Le cellule staminali embrionali umane sono considerate immortali: non invecchiano, possono proliferare indefinitamente e formare qualsiasi tessuto dell’organismo. In quanto tali, non accumulano proteine danneggiate come quelle correlate a malattie come l’Alzheimer o l’Huntington. Per questo motivo, sono particolarmente interessanti per la ricerca sull’invecchiamento. Uno dei meccanismi alla base dell’immortalità è il “sistema di smaltimento dei rifiuti” noto come proteasoma, un nodo chiave della rete di proteostasi.
( Vedi anche:Svelare il mistero delle cellule staminali).

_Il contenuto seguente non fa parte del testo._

-- ==== Sys2Proof/Laws/Reads.lean ====
section
/-! SUPPORT. What the reads of a command answer: the values where LMEM holds them, the fault at a byte with no value
otherwise (70_reset_and_hazards.md R401). -/

namespace Sys2Proof.Machine

theorem readByte_ok_iff {s : State} {a : Nat} {b : Byte} : s.readByte a = .ok b ↔ s.lmem.get? a = some b := by
  unfold State.readByte
  split <;> simp_all

theorem readByte_error {s : State} {a : Nat} {e : Stop} (h : s.readByte a = .error e) :
    s.lmem.get? a = none ∧ e = .fault (.noValue a) := by
  unfold State.readByte at h
  split at h <;> simp_all

theorem holds_cons {s : State} {a : Nat} {b : Byte} {bs : List Byte} :
    s.holds a (b :: bs) ↔ s.lmem.get? a = some b ∧ s.holds (a + 1) bs := by
  constructor
  · intro h
    refine ⟨by simpa using h 0 (by simp), fun j hj => ?_⟩
    have := h (j + 1) (by simpa using hj)
    rw [show a + 1 + j = a + (j + 1) by omega]
    simpa using this
  · rintro ⟨h0, h⟩ j hj
    cases j with
    | zero => simpa using h0
    | succ j =>
      have := h j (by simpa using hj)
      rw [show a + (j + 1) = a + 1 + j by omega]
      simpa using this

theorem holds_append {s : State} {a : Nat} {bs cs : List Byte} :
    s.holds a (bs ++ cs) ↔ s.holds a bs ∧ s.holds (a + bs.length) cs := by
  induction bs generalizing a with
  | nil => simp [State.holds]
  | cons b bs ih =>
    rw [List.cons_append, holds_cons, holds_cons, ih, List.length_cons, and_assoc,
      show a + (bs.length + 1) = a + 1 + bs.length by omega]

/-- Bytes just written are held. -/
theorem holds_put (s : State) (a : Nat) (bs : List Byte) : (s.withLmem (s.lmem.put a bs)).holds a bs := by
  intro j hj
  exact Memory.get?_put_inside _ hj

theorem readBytes_ok_iff {s : State} {a n : Nat} {bs : List Byte} :
    s.readBytes a n = .ok bs ↔ bs.length = n ∧ s.holds a bs := by
  induction n generalizing a bs with
  | zero =>
    simp only [State.readBytes, Except.ok.injEq]
    constructor
    · rintro rfl; simp [State.holds]
    · rintro ⟨h, -⟩; exact (List.length_eq_zero_iff.mp h).symm
  | succ n ih =>
    cases hb : s.readByte a with
    | error e =>
      have := (readByte_error hb).1
      simp only [State.readBytes, hb]
      constructor
      · intro h; cases h
      · rintro ⟨hl, hh⟩
        obtain ⟨b, bs, rfl⟩ := List.exists_cons_of_length_eq_add_one hl
        rw [(holds_cons.mp hh).1] at this
        cases this
    | ok b =>
      simp only [State.readBytes, hb]
      cases hr : s.readBytes (a + 1) n with
      | error e =>
        simp only
        constructor
        · intro h; cases h
        · rintro ⟨hl, hh⟩
          obtain ⟨c, cs, rfl⟩ := List.exists_cons_of_length_eq_add_one hl
          rw [(ih (bs := cs)).mpr ⟨by simpa using hl, (holds_cons.mp hh).2⟩] at hr
          cases hr
      | ok cs =>
        obtain ⟨hl, hh⟩ := ih.mp hr
        simp only [Except.ok.injEq]
        constructor
        · rintro rfl
          exact ⟨by simp [hl], holds_cons.mpr ⟨readByte_ok_iff.mp hb, hh⟩⟩
        · rintro ⟨hl', hh'⟩
          obtain ⟨d, ds, rfl⟩ := List.exists_cons_of_length_eq_add_one hl'
          obtain ⟨h0, h1⟩ := holds_cons.mp hh'
          rw [readByte_ok_iff.mp hb] at h0
          have := (ih (bs := ds)).mpr ⟨by simpa using hl', h1⟩
          rw [hr] at this
          cases h0
          cases this
          rfl

/-- A stop of `readBytes` is the fault at a byte with no value. -/
theorem readBytes_error {s : State} {a n : Nat} {e : Stop} (h : s.readBytes a n = .error e) :
    ∃ j, j < n ∧ s.lmem.get? (a + j) = none ∧ e = .fault (.noValue (a + j)) := by
  induction n generalizing a with
  | zero => cases h
  | succ n ih =>
    simp only [State.readBytes] at h
    split at h
    next e' hb =>
      cases h
      obtain ⟨h1, h2⟩ := readByte_error hb
      exact ⟨0, by omega, h1, h2⟩
    next b hb =>
      split at h
      next e' hr =>
        cases h
        obtain ⟨j, hj, h1, h2⟩ := ih hr
        exact ⟨j + 1, by omega, by rw [← h1]; congr 1; omega, by rw [h2]; congr 2; omega⟩
      next => cases h

theorem readEach_ok_iff {α : Type} {f : Nat → Except Stop α} {ks : List Nat} {vs : List α} :
    readEach f ks = .ok vs ↔ List.Forall₂ (fun k v => f k = .ok v) ks vs := by
  induction ks generalizing vs with
  | nil => simp [readEach, eq_comm]
  | cons k ks ih =>
    cases hk : f k with
    | error e =>
      simp only [readEach, hk]
      constructor
      · intro h; cases h
      · intro h
        cases h with
        | cons h1 _ => rw [hk] at h1; cases h1
    | ok v =>
      cases hr : readEach f ks with
      | error e =>
        simp only [readEach, hk, hr]
        constructor
        · intro h; cases h
        · intro h
          cases h with
          | cons _ h2 => rw [ih.mpr h2] at hr; cases hr
      | ok ws =>
        simp only [readEach, hk, hr, Except.ok.injEq]
        constructor
        · rintro rfl
          exact .cons hk (ih.mp hr)
        · intro h
          cases h with
          | cons h1 h2 =>
            rw [hk] at h1
            rw [ih.mpr h2] at hr
            cases h1
            cases hr
            rfl

theorem readEach_length {α : Type} {f : Nat → Except Stop α} {ks : List Nat} {vs : List α}
    (h : readEach f ks = .ok vs) : vs.length = ks.length :=
  (readEach_ok_iff.mp h).length_eq.symm

/-- A stop of `readEach` is a stop of one of its reads. -/
theorem readEach_error {α : Type} {f : Nat → Except Stop α} {ks : List Nat} {e : Stop}
    (h : readEach f ks = .error e) : ∃ k ∈ ks, f k = .error e := by
  induction ks with
  | nil => cases h
  | cons k ks ih =>
    simp only [readEach] at h
    split at h
    next e' hk => cases h; exact ⟨k, by simp, hk⟩
    next v hk =>
      split at h
      next e' hr =>
        cases h
        obtain ⟨j, hj, hf⟩ := ih hr
        exact ⟨j, by simp [hj], hf⟩
      next => cases h

/-- Reading an item for each index of a range gives the items, when each read gives its item. -/
theorem readEach_range {α : Type} {f : Nat → Except Stop α} {n : Nat} {vs : List α} (hl : vs.length = n)
    (h : ∀ k v, vs[k]? = some v → f k = .ok v) : readEach f (List.range n) = .ok vs := by
  rw [readEach_ok_iff, List.forall₂_iff_get]
  refine ⟨by simp [hl], fun i h1 h2 => ?_⟩
  simp only [List.get_eq_getElem, List.getElem_range]
  exact h i _ (by simp)

/-- A part of a flat list of elements of one size. -/
theorem holds_element {α : Type} {s : State} {a n : Nat} {f : α → List Byte} (hf : ∀ x, (f x).length = n) {l : List α}
    (h : s.holds a (l.flatMap f)) {i : Nat} {x : α} (hi : l[i]? = some x) : s.holds (a + n * i) (f x) := by
  induction l generalizing a i with
  | nil => simp at hi
  | cons y l ih =>
    rw [List.flatMap_cons, holds_append, hf] at h
    cases i with
    | zero => simp only [List.getElem?_cons_zero, Option.some.injEq] at hi; subst hi; simpa using h.1
    | succ i =>
      have := ih h.2 (i := i) (by simpa using hi)
      rw [show a + n * (i + 1) = a + n + n * i by ring]
      exact this

/-- RdI32 of the bytes of an i32 (R9). -/
theorem readI32_of_holds {s : State} {a : Nat} {v : Int} (h : s.holds a (i32Bytes v))
    (hv : -2147483648 ≤ v ∧ v ≤ 2147483647) : s.readI32 a = .ok v := by
  have := (readBytes_ok_iff (n := 4)).mpr ⟨i32Bytes_length v, h⟩
  rw [State.readI32, this]
  simp only [Except.map, i32Bytes_value, Except.ok.injEq]
  rw [BitVec.toInt_ofInt, Int.bmod_def]
  have h2 : ((2 ^ 32 : Nat) : Int) = 4294967296 := by norm_num
  rw [h2]
  split <;> omega

/-- RdF64 of the bytes of an f64 (R9). -/
theorem readF64_of_holds {s : State} {a : Nat} {x : Double} (h : s.holds a (f64Bytes x)) : s.readF64 a = .ok x := by
  have := (readBytes_ok_iff (n := 8)).mpr ⟨f64Bytes_length x, h⟩
  rw [State.readF64, this]
  simp only [Except.map, f64Bytes_value]

theorem readI32Block_of_holds {s : State} {a : Nat} {z : List Int} (h : s.holdsI32Block a z) :
    s.readI32Block a = .ok z := by
  obtain ⟨hl, hr, hh⟩ := h
  refine readEach_range hl fun k v hk => ?_
  exact readI32_of_holds (holds_element i32Bytes_length hh hk) (hr v (List.mem_of_getElem? hk))

theorem readF64Block_of_holds {s : State} {a : Nat} {f : List Double} (h : s.holdsF64Block a f) :
    s.readF64Block a = .ok f := by
  obtain ⟨hl, hh⟩ := h
  refine readEach_range hl fun k v hk => ?_
  exact readF64_of_holds (holds_element f64Bytes_length hh hk)

theorem readI32Block_length {s : State} {a : Nat} {z : List Int} (h : s.readI32Block a = .ok z) : z.length = 64 := by
  simpa using readEach_length h

theorem readF64Block_length {s : State} {a : Nat} {f : List Double} (h : s.readF64Block a = .ok f) : f.length = 64 := by
  simpa using readEach_length h

/-- A stop of a block's read is the fault at a byte of the block with no value. -/
theorem readI32Block_error {s : State} {a : Nat} {e : Stop} (h : s.readI32Block a = .error e) :
    ∃ j, j < 256 ∧ s.lmem.get? (a + j) = none ∧ e = .fault (.noValue (a + j)) := by
  obtain ⟨k, hk, hf⟩ := readEach_error h
  unfold State.readI32 at hf
  cases hb : s.readBytes (a + 4 * k) 4 with
  | ok bs => simp [hb, Except.map] at hf
  | error e' =>
    simp only [hb, Except.map, Except.error.injEq] at hf
    obtain ⟨j, hj, h1, h2⟩ := readBytes_error hb
    have := List.mem_range.mp hk
    exact ⟨4 * k + j, by omega, by rw [← h1]; congr 1; omega, by rw [← hf, h2]; congr 2; omega⟩

theorem readF64Block_error {s : State} {a : Nat} {e : Stop} (h : s.readF64Block a = .error e) :
    ∃ j, j < 512 ∧ s.lmem.get? (a + j) = none ∧ e = .fault (.noValue (a + j)) := by
  obtain ⟨k, hk, hf⟩ := readEach_error h
  unfold State.readF64 at hf
  cases hb : s.readBytes (a + 8 * k) 8 with
  | ok bs => simp [hb, Except.map] at hf
  | error e' =>
    simp only [hb, Except.map, Except.error.injEq] at hf
    obtain ⟨j, hj, h1, h2⟩ := readBytes_error hb
    have := List.mem_range.mp hk
    exact ⟨8 * k + j, by omega, by rw [← h1]; congr 1; omega, by rw [← hf, h2]; congr 2; omega⟩

end Sys2Proof.Machine
end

Di fondamentale rilevanza nel sistema del proteasoma sono le cosiddette ligasi E3-ubiquitina. Questi enzimi marcano le proteine per la degradazione per mantenere le cellule in uno stato sano. “È come mettere un’etichetta su di esse per contrassegnare quelle che non funzionano”, spiega Isabel Saez Martinez della CECAD e autore principale dell’articolo. “Abbiamo esaminato sistematicamente più di 600 proteine e le abbiamo ridotte a 30 ligasi E3 di particolare interesse“.
Dopo aver trovato queste ligasi, i livelli di ligasi E3 sono stati ridotti al silenzio utilizzando il metodo di modifica del genoma, gli approcci CRISPR e RNAi. Gli autori sono rimasti sorpresi di non aver trovato un fenotipo. “Ciò potrebbe essere dovuto alla ridondanza delle proteine”, aggiunge Isabel Saez Martinez. D’altra parte, i ricercatori hanno scoperto che una riduzione globale dell’attività proteolitica influisce su molte caratteristiche intrinseche delle cellule staminali embrionali, fornendo un legame tra immortalità e degradazione proteica up-regolata. Nei prossimi passi, dovrebbe essere esaminata l’influenza di quelle proteasi sul processo di invecchiamento e sui loro partner di interazione.
Poiché l’accumulo di proteine danneggiate è legato a molte malattie neurodegenerative, una migliore comprensione dei processi della funzione delle cellule staminali e della proteostasi potrebbe portare a un migliore trattamento di tali malattie. “Anche se generiamo cellule staminali pluripotenti da pazienti con tali malattie, esse non hanno proteine tossiche. Questo ci dà la speranza di trattare queste malattie dopo ulteriori ricerche “, afferma David Vilchez.